[Collected data]
· · · · · · ·
-- ==== Sys2Proof/Machine/Image.lean ====
section
/-! DEFINITION. The Pattern image as bytes (R63 to R72, R90 to R96): header, body, sections, and the checks 0x01 to 0x10 of
R103 on them. -/

namespace Sys2Proof.Machine

/-- Chains, and channels of the front end, that are fused off on the PZH4804 (R227, R325). -/
def fusedChain (c : Nat) : Bool := (48 ≤ c && c < 96) || c == 98 || c == 99 || 356 ≤ c

/-- What the loader knows of its hub. -/
structure HubFacts where
  part : Nat
  rev : Nat
  fw : Nat
  serial : Nat
  wlen : Nat
  require : Bool
  anti : Bool
  minSerial : Nat
  keyStat : Nat
  keys : Tab (List Byte)
deriving DecidableEq, Repr

/-- Rejects where a condition holds. -/
def failIf (c : Bool) (code detail : Nat) : Option Reject := if c then some ⟨code, detail, 0, 0⟩ else none

/-- Rejects with the lowest of the failing items, if there is one (R103). -/
def failLowest (code : Nat) (items : List Nat) : Option Reject :=
  match items with
  | [] => none
  | i :: r => some ⟨code, r.foldl min i, 0, 0⟩

/-! ## Header (R64 to R67) -/

def hFlags (h : List Byte) : Nat := leAt h 0x0C 4
def hSigned (h : List Byte) : Bool := bit (hFlags h) 1
def hPacked (h : List Byte) : Bool := bit (hFlags h) 0
def hImageLen (h : List Byte) : Nat := leAt h 0x10 4
def hContentLen (h : List Byte) : Nat := leAt h 0x14 4
def hCount (h : List Byte) : Nat := leAt h 0x18 2
def hSerial (h : List Byte) : Nat := leAt h 0x1C 4
def hDigest (h : List Byte) : List Byte := slice h 0x20 32
def hPart (h : List Byte) : Nat := leAt h 8 2

/-- Offsets of the reserved header bytes and of the bytes of FLAGS that hold a reserved bit at 1. -/
def hReserved (h : List Byte) : List Nat :=
  (([0x0D, 0x0E, 0x0F, 0x1A, 0x1B] ++ (List.range 44).map (· + 0x50)).filter fun o => leAt h o 1 != 0)
    ++ (if leAt h 0x0C 1 / 16 = 0 then [] else [0x0C])

/-- Bytes of the image that are not body: the header and the SIGNATURE section. -/
def hFrame (h : List Byte) : Nat := 128 + (if hSigned h then 76 else 0)

/-- R67 is violated. -/
def hBadLength (h : List Byte) : Bool :=
  decide (hImageLen h < hFrame h) || decide (2 ^ 24 < hImageLen h) || decide (2 ^ 26 < hContentLen h)
    || (!hPacked h && hContentLen h != hImageLen h - hFrame h)

/-- Checks 0x01 to 0x08. -/
def headerCheck (f : HubFacts) (h : List Byte) : Option Reject :=
  failIf (h.take 4 != [0x50, 0x5A, 0x50, 0x54] || leAt h 6 2 != 128) 0x01 0
  <|> failIf (leAt h 4 1 != 1) 0x02 (leAt h 4 1)
  <|> failLowest 0x03 (hReserved h)
  <|> failIf (crc32 (h.take 0x7C) != leAt h 0x7C 4) 0x03 0x7C
  <|> failIf (hPart h != 0x0F00 && ((hPart h != 0x4804 && hPart h != 0x9608) || hPart h != f.part)) 0x04 f.part
  <|> failIf (decide (f.rev < leAt h 0x0A 1)) 0x05 f.rev
  <|> failIf (leAt h 0x0B 1 != f.fw) 0x06 f.fw
  <|> failIf (hBadLength h) 0x07 (hImageLen h)
  <|> failIf (decide (f.wlen < hImageLen h)) 0x08 f.wlen

/-! ## Body (R63, R93, R94) -/

/-- The uncompressed body of an image, check 0x09; DETAIL is the number of output bytes that the stream gave. -/
def bodyOf (h img : List Byte) : Except Reject (List Byte) :=
  let stored := slice img 128 (hImageLen h - hFrame h)
  if !hPacked h then .ok stored else
  match unzlib stored with
  | .ok d rest => if rest = [] && d.length = hContentLen h then .ok d else .error ⟨0x09, d.length, 0, 0⟩
  | .more n => .error ⟨0x09, n, 0, 0⟩
  | .bad _ n => .error ⟨0x09, n, 0, 0⟩

/-! ## Sections (R69 to R72) -/

def tUNITS : Nat := 1
def tPATCHES : Nat := 2
def tNETS : Nat := 3
def tPARAMS : Nat := 4
def tPOLICY : Nat := 5
def tCLUSTER : Nat := 6
def tTIMING : Nat := 7
def tCALDATA : Nat := 8
def tSIGNATURE : Nat := 9

/-- One section: its header bytes 0 to 7, its CRC and its payload. -/
structure Sec where
  head : List Byte
  crc : Nat
  payload : List Byte
deriving DecidableEq, Repr

def Sec.typ (s : Sec) : Nat := leAt s.head 0 1
def Sec.scope (s : Sec) : Nat := leAt s.head 1 1
def Sec.key (s : Sec) : Nat := leAt s.head 2 1

/-- Position of a type and scope in the order of R71. -/
def secRank (typ scope : Nat) : Nat := typ * 512 + (if scope = 255 then 256 else scope)

/-- Cuts a body into sections; `false` where a section overruns it or its LENGTH is no multiple of 4. -/
def cutSections : (fuel : Nat) → List Byte → List Sec × Bool
  | 0, _ => ([], true)
  | k + 1, bs =>
    if bs = [] then ([], true) else
    let len := leAt bs 4 4
    if bs.length < 12 + len || len % 4 != 0 then ([], false) else
    let (r, whole) := cutSections k (bs.drop (12 + len))
    (⟨bs.take 8, leAt bs 8 4, slice bs 12 len⟩ :: r, whole)

/-- A scope that a type may take (R69, R70). -/
def scopeOk (typ scope : Nat) : Bool :=
  if scope = 255 then [tPOLICY, tCLUSTER, tTIMING, tSIGNATURE].contains typ
  else decide (scope < 128) && [tUNITS, tPATCHES, tNETS, tPARAMS, tPOLICY, tCALDATA].contains typ

/-- Whole records of a NETS payload (R77). -/
def netsWhole : (fuel : Nat) → List Byte → Bool
  | 0, bs => bs = []
  | k + 1, bs =>
    if bs = [] then true else
    let n := 8 + 4 * leAt bs 6 2
    decide (8 ≤ bs.length) && decide (n ≤ bs.length) && netsWhole k (bs.drop n)

/-- The length of a section's payload fits its type (R73, R75, R77, R88, R724). -/
def lengthOk (s : Sec) : Bool :=
  let p := s.payload
  if s.typ = tUNITS then p.length % 16 == 0
  else if s.typ = tPATCHES then p.length % 8 == 0
  else if s.typ = tNETS then netsWhole (p.length / 8) p
  else if s.typ = tTIMING then p.length == 16
  else if s.typ = tCLUSTER then
    decide (32 ≤ p.length) && p.length == 32 + 16 * leAt p 2 1 + 8 * leAt p 8 2 + 8 * leAt p 10 2
  else true

/-- The hub IDs of the hub table as stored (R72); none where the section cannot hold them. -/
def tableIds (secs : List Sec) : Option (List Nat) :=
  match secs.find? fun s => s.typ == tCLUSTER with
  | none => none
  | some s =>
    let n := leAt s.payload 2 1
    if s.payload.length < 32 + 16 * n then none
    else some ((List.range n).map fun i => leAt s.payload (32 + 16 * i) 1)

/-- The sections that the body must hold, by type and scope (R70). -/
def required (ids : List Nat) : List (Nat × Nat) :=
  [(tPOLICY, 255), (tCLUSTER, 255), (tTIMING, 255)] ++ ids.flatMap fun h => [(tUNITS, h), (tNETS, h), (tPARAMS, h)]

/-- The index that a missing section would take (R103). -/
def wouldTake (secs : List Sec) (typ scope : Nat) : Nat :=
  ((secs.zipIdx.find? fun e => decide (secRank typ scope < secRank e.1.typ e.1.scope)).map (·.2)).getD secs.length

/-- Indexes of the sections of a body that fail check 0x0A. -/
def badSections (body : List Sec) : List Nat :=
  let ids := tableIds body
  let one := fun (e : Sec × Nat) =>
    let s := e.1
    !scopeOk s.typ s.scope || s.key != 0 || leAt s.head 3 1 != 0 || s.typ == tSIGNATURE || !lengthOk s
      || (match ids with | some l => decide (s.scope < 128) && !l.contains s.scope | none => false)
      || (match body[e.2 - 1]? with
          | some p => e.2 != 0 && decide (secRank s.typ s.scope ≤ secRank p.typ p.scope)
          | none => false)
  (body.zipIdx.filter one).map (·.2)

/-- Indexes that missing required sections would take. -/
def missingSections (secs : List Sec) : List Nat :=
  ((required ((tableIds secs).getD [])).filter fun k => !secs.any fun s => s.typ == k.1 && s.scope == k.2).map
    fun k => wouldTake secs k.1 k.2

/-- The SIGNATURE section of a signed image: its last 76 bytes (R90, R94). -/
def signatureOf (h img : List Byte) : Option Sec :=
  if !hSigned h then none else
  let b := slice img (hImageLen h - 76) 76
  some ⟨b.take 8, leAt b 8 4, b.drop 12⟩

/-- The SIGNATURE section has its form. -/
def signatureForm (s : Sec) : Bool :=
  s.typ == tSIGNATURE && s.scope == 255 && decide (s.key < 8) && leAt s.head 3 1 == 0 && leAt s.head 4 4 == 64

/-- Splits an image into its sections, check 0x0A. -/
def sectionsOf (h img body : List Byte) : Except Reject (List Sec) :=
  let (inner, whole) := cutSections (body.length / 12 + 1) body
  let sig := signatureOf h img
  let secs := inner ++ sig.toList
  let bad := badSections inner ++ missingSections secs ++ (if whole then [] else [inner.length])
    ++ (match sig with | some s => if signatureForm s then [] else [inner.length] | none => [])
    ++ (if whole && secs.length != hCount h then [min secs.length (hCount h)] else [])
  match failLowest 0x0A bad with
  | some r => .error r
  | none => .ok secs

/-! ## The image as a whole -/

/-- An image whose header and sections are intact. -/
structure Image where
  hdr : List Byte
  secs : List Sec
deriving DecidableEq, Repr

/-- The payload of a section, empty where there is none. -/
def Image.part (i : Image) (typ scope : Nat) : List Byte :=
  ((i.secs.find? fun s => s.typ == typ && s.scope == scope).map (·.payload)).getD []

/-- The hub table entries as stored: hub ID, part, serial. -/
def Image.hubs (i : Image) : List (Nat × Nat × Nat) :=
  let c := i.part tCLUSTER 255
  (List.range (leAt c 2 1)).map fun k => (leAt c (32 + 16 * k) 1, leAt c (36 + 16 * k) 2, leAt c (40 + 16 * k) 8)

/-- A hub is a PZH4804 by the hub table. -/
def Image.small (i : Image) (hub : Nat) : Bool := i.hubs.any fun e => e.1 == hub && e.2.1 == 0x4804

/-- State of key slot k: 0 EMPTY, 1 VALID, 2 REVOKED (R95). -/
def HubFacts.slot (f : HubFacts) (k : Nat) : Nat := f.keyStat / 4 ^ k % 4

/-- The signature verifies (R92, R103 code 0x0E). -/
def signatureOk (f : HubFacts) (h : List Byte) (s : Sec) : Bool :=
  f.slot s.key == 1 && ecdsaOk (tabGet f.keys [] s.key) (h.take 0x7C) s.payload

/-- Checks 0x0B to 0x10, and the comparison of the part of R726 step 2. -/
def intactCheck (f : HubFacts) (i : Image) (body : List Byte) : Option Reject :=
  let sig := i.secs.find? fun s => s.typ == tSIGNATURE
  failLowest 0x0B ((i.secs.zipIdx.filter fun e => crc32 (e.1.head ++ e.1.payload) != e.1.crc).map (·.2))
  <|> failIf (sha256 body != hDigest i.hdr) 0x0C 0
  <|> failIf (f.require && sig.isNone) 0x0D 0
  <|> (match sig with | some s => failIf (!signatureOk f i.hdr s) 0x0E s.key | none => none)
  <|> failIf (f.anti && decide (hSerial i.hdr < f.minSerial)) 0x0F f.minSerial
  <|> (match i.hubs.find? fun e => e.2.2 == f.serial with
       | none => some ⟨0x10, 0, 0, 0⟩
       | some e => failIf (hPart i.hdr == 0x0F00 && e.2.1 != f.part) 0x04 f.part)

/-- Opens the image of a bank: checks 0x01 to 0x10 (R726 steps 1 and 2). -/
def openImage (f : HubFacts) (bank : Nat → Nat → List Byte) : Except Reject Image :=
  let h := bank 0 128
  match headerCheck f h with
  | some r => .error r
  | none =>
    let img := bank 0 (hImageLen h)
    match bodyOf h img with
    | .error r => .error r
    | .ok body =>
      match sectionsOf h img body with
      | .error r => .error r
      | .ok secs =>
        match intactCheck f ⟨h, secs⟩ body with
        | some r => .error r
        | none => .ok ⟨h, secs⟩

end Sys2Proof.Machine
end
· · · · · · ·
**WHAT NEEDS TO BE DONE:**
If a line in the data contains the string "signatureOk", copy it.

**RESPONSE TO THIS TASK:**
def signatureOk (f : HubFacts) (h : List Byte) (s : Sec) : Bool :=
  <|> (match sig with | some s => failIf (!signatureOk f i.hdr s) 0x0E s.key | none => none)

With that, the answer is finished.